On July 27, 1931, a decree of divorce was granted in Nevada. In the findings and decree it was stated that the agreement of May 18, 1931, which was appended, making provision for the future support and maintenance of the wife, was fair, just, and equitable in all respects, and it was "adopted, approved and confirmed * * * to the same extent as though fully set forth herein." No reference was made in the decree to alimony and no reservation was made of power in the court to modify the decree.

In 1940, and again in 1941, the taxpayer paid $ 7,500 interest on the promissory notes. No part of the principal of the notes has been paid.

The taxpayer in each of his income tax returns for 1940 and 1941 deducted the $ 7,500 paid, and the Commissioner disallowed the deduction for "so-called interest" with the statement that the amount was "in discharge of an obligation under the separation agreement and as *707 such is not deductible," *138 citing Regulations 103, section 19.24-1. This provides, among other things, "Amounts paid as * * * alimony, and an allowance paid under a separation agreement are not deductible from gross income."

We are of opinion that the determination may not be sustained.
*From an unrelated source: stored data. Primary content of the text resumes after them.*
/-! ### The rows and the step -/

/-- The body of a command: the law holds at its start, no RETIRE waits, and the command unit is BUSY. -/
theorem takeCommand_viewsSound {s : State} {code cnt : BitVec 8} {body : State → State} (hs : ViewLaws s)
    (h : ∀ t, ViewLaws t → t.unretired → t.cmd.busy = true → ViewsSound (body t)) :
    Goes ViewsSound (takeCommand code cnt body s) := by
  refine Goes.whenRunning hs.viewsSound ?_
  split
  · exact Goes.next (ViewLaws.viewsSound (hs.of_agree (kept_drainsAndLocksSound.outer hs.drains
      ⟨rfl, rfl, rfl, rfl, rfl, rfl, rfl, rfl⟩) (.of_slots rfl) rfl rfl))
  · rename_i hb
    have hu : s.unretired := hs.retire.unretired (by simpa using hb)
    refine Goes.next (h _ ⟨kept_drainsAndLocksSound.accept _ _ hs.drains, hs.links.of_agree (.of_slots rfl),
      retireSound_of_unretired (unretired_congr rfl hu)⟩ (unretired_congr rfl hu) rfl)

section
variable {s : State} (hs : ViewLaws s) (cnt : BitVec 8)
include hs

theorem execOpen_viewsSound : Goes ViewsSound (execOpen cnt s) :=
  takeCommand_viewsSound hs fun t h hu _ => ViewLaws.viewsSound (.of_links hu
    (kept_drainsAndLocksSound.openCommand h.drains) h.links.openCommand (openCommand_pubUnit t))

theorem execView_viewsSound : Goes ViewsSound (execView cnt s) :=
  takeCommand_viewsSound hs fun t h hu _ => ViewLaws.viewsSound (.of_links hu
    (kept_drainsAndLocksSound.viewCommand h.drains) h.links.viewCommand (viewCommand_pubUnit t))

theorem execModify_viewsSound : Goes ViewsSound (execModify cnt s) :=
  takeCommand_viewsSound hs fun t h hu _ => ViewLaws.viewsSound (.of_links hu
    (kept_drainsAndLocksSound.modifyCommand h.drains) h.links.modifyCommand (modifyCommand_pubUnit t))

theorem execRetire_viewsSound : Goes ViewsSound (execRetire cnt s) :=
  takeCommand_viewsSound hs fun _ h hu hb => (h.retireCommand hu hb).served (.arbitrate _)

theorem execCollect_viewsSound : Goes ViewsSound (execCollect cnt s) :=
  takeCommand_viewsSound hs fun t h hu _ => ViewLaws.viewsSound (.of_links hu
    (kept_drainsAndLocksSound.collect h.drains) (h.links.of_agree (agreeLinks_collectCommand t))
    (collectCommand_pubUnit t))

/-- A command that changes neither the slots nor the unit. -/
theorem aside_viewsSound {code : BitVec 8} {body : State → State} (h : ∀ t, Aside t (body t)) :
    Goes ViewsSound (takeCommand code cnt body s) :=
  takeCommand_viewsSound hs fun t ht hu _ => viewsSound_iff.2
    ⟨ht.links.of_agree (.of_slots (h t).slots), retireSound_of_unretired (unretired_congr (h t).pubUnit hu)⟩

theorem execSeq_viewsSound : Goes ViewsSound (execSeq cnt s) :=
  takeCommand_viewsSound hs fun _ h hu _ => (h.seqCommand cnt hu).served (.arbitrate _)

theorem execUseq_viewsSound : Goes ViewsSound (execUseq cnt s) :=
  takeCommand_viewsSound hs fun _ h hu _ => (h.useqCommand cnt hu).served (.arbitrate _)

theorem execStart_viewsSound : Goes ViewsSound (execStart cnt s) :=
  takeCommand_viewsSound hs fun _ h hu _ => (h.startCommand hu).served (.arbitrate _)

theorem execUrgent_viewsSound : Goes ViewsSound (execUrgent cnt s) :=
  takeCommand_viewsSound hs fun _ h hu _ => (h.urgentCommand hu).served (.arbitrate _)

theorem execStop_viewsSound : Goes ViewsSound (execStop cnt s) :=
  takeCommand_viewsSound hs fun _ h hu _ => (h.stopCommand hu).served (.arbitrate _)

theorem execRestart_viewsSound : Goes ViewsSound (execRestart cnt s) :=
  takeCommand_viewsSound hs fun _ h _ _ => h.restartCommand.viewsSound

end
The agreement, which became part of the decree of the Nevada court, was a final discharge in 1931 of the taxpayer's obligation to provide support for his wife, and the court, having reserved no power to modify, was without power to change or enlarge his obligation. Lewis v. Lewis, 53 Nev. 398; Helvering v. Fuller, 310 U.S. 69. After the decree, therefore, the taxpayer was not obligated to pay his wife alimony or support in lieu of alimony. His obligation thereafter was under the contract of May 18, 1931, and not an incident of his marriage. Having given the notes for $ 125,000, he no longer had a financial marital obligation. Furthermore, the notes had not been paid and were therefore in default, so the interest paid in 1940 and 1941 was not an amount provided in the agreement or the notes themselves, but was upon the unpaid indebtedness represented *139 by the defaulted notes. It was compensation for the forbearance of payment of the indebtedness. Deputy v. DuPont, 308 U.S. 488. "All interest paid * * * within the taxable year on indebtedness" is deductible under section 23 (b), Internal Revenue Code.

This case is squarely within the range of Thomas v. Dierks, 132 Fed. (2d) 224, decided in 1942 by the United States Circuit Court of Appeals for the Fifth Circuit, which considered interest paid on defaulted promissory notes given to a wife, now divorced, under conditions of Missouri law similar to these conditions under Nevada law. The opinion of the Court of Appeals of the District of Columbia in Longyear v. Helvering, 77 Fed. (2d) 116, may be at variance with this in so far as that opinion holds that interest paid during the term by a husband on notes given to his divorced wife in lieu of alimony was part of the alimony agreed upon and could not be deducted as interest. However, the Circuit Court of Appeals, Fifth Circuit, in its opinion in Thomas v. Dierks, supra, cited the Longyear case*140 for comparison, and reached a different result under circumstances more like the present case. We agree with the reasoning in the Dierks case, and follow that decision. Estate of Mildred K. Hyde, 42 B. T. A. 738, held, consistently with the Longyear case, that an amount received by the wife ostensibly as interest was nevertheless alimony and therefore tax-free. That proposition is obsolete for years after December 31, 1941, for the Revenue Act of 1942 amended sections 22 (k) and 23 (u) of the Internal Revenue Code to provide that such alimony will be taxable to the wife and deductible by the husband.

Decision will be entered under Rule 50.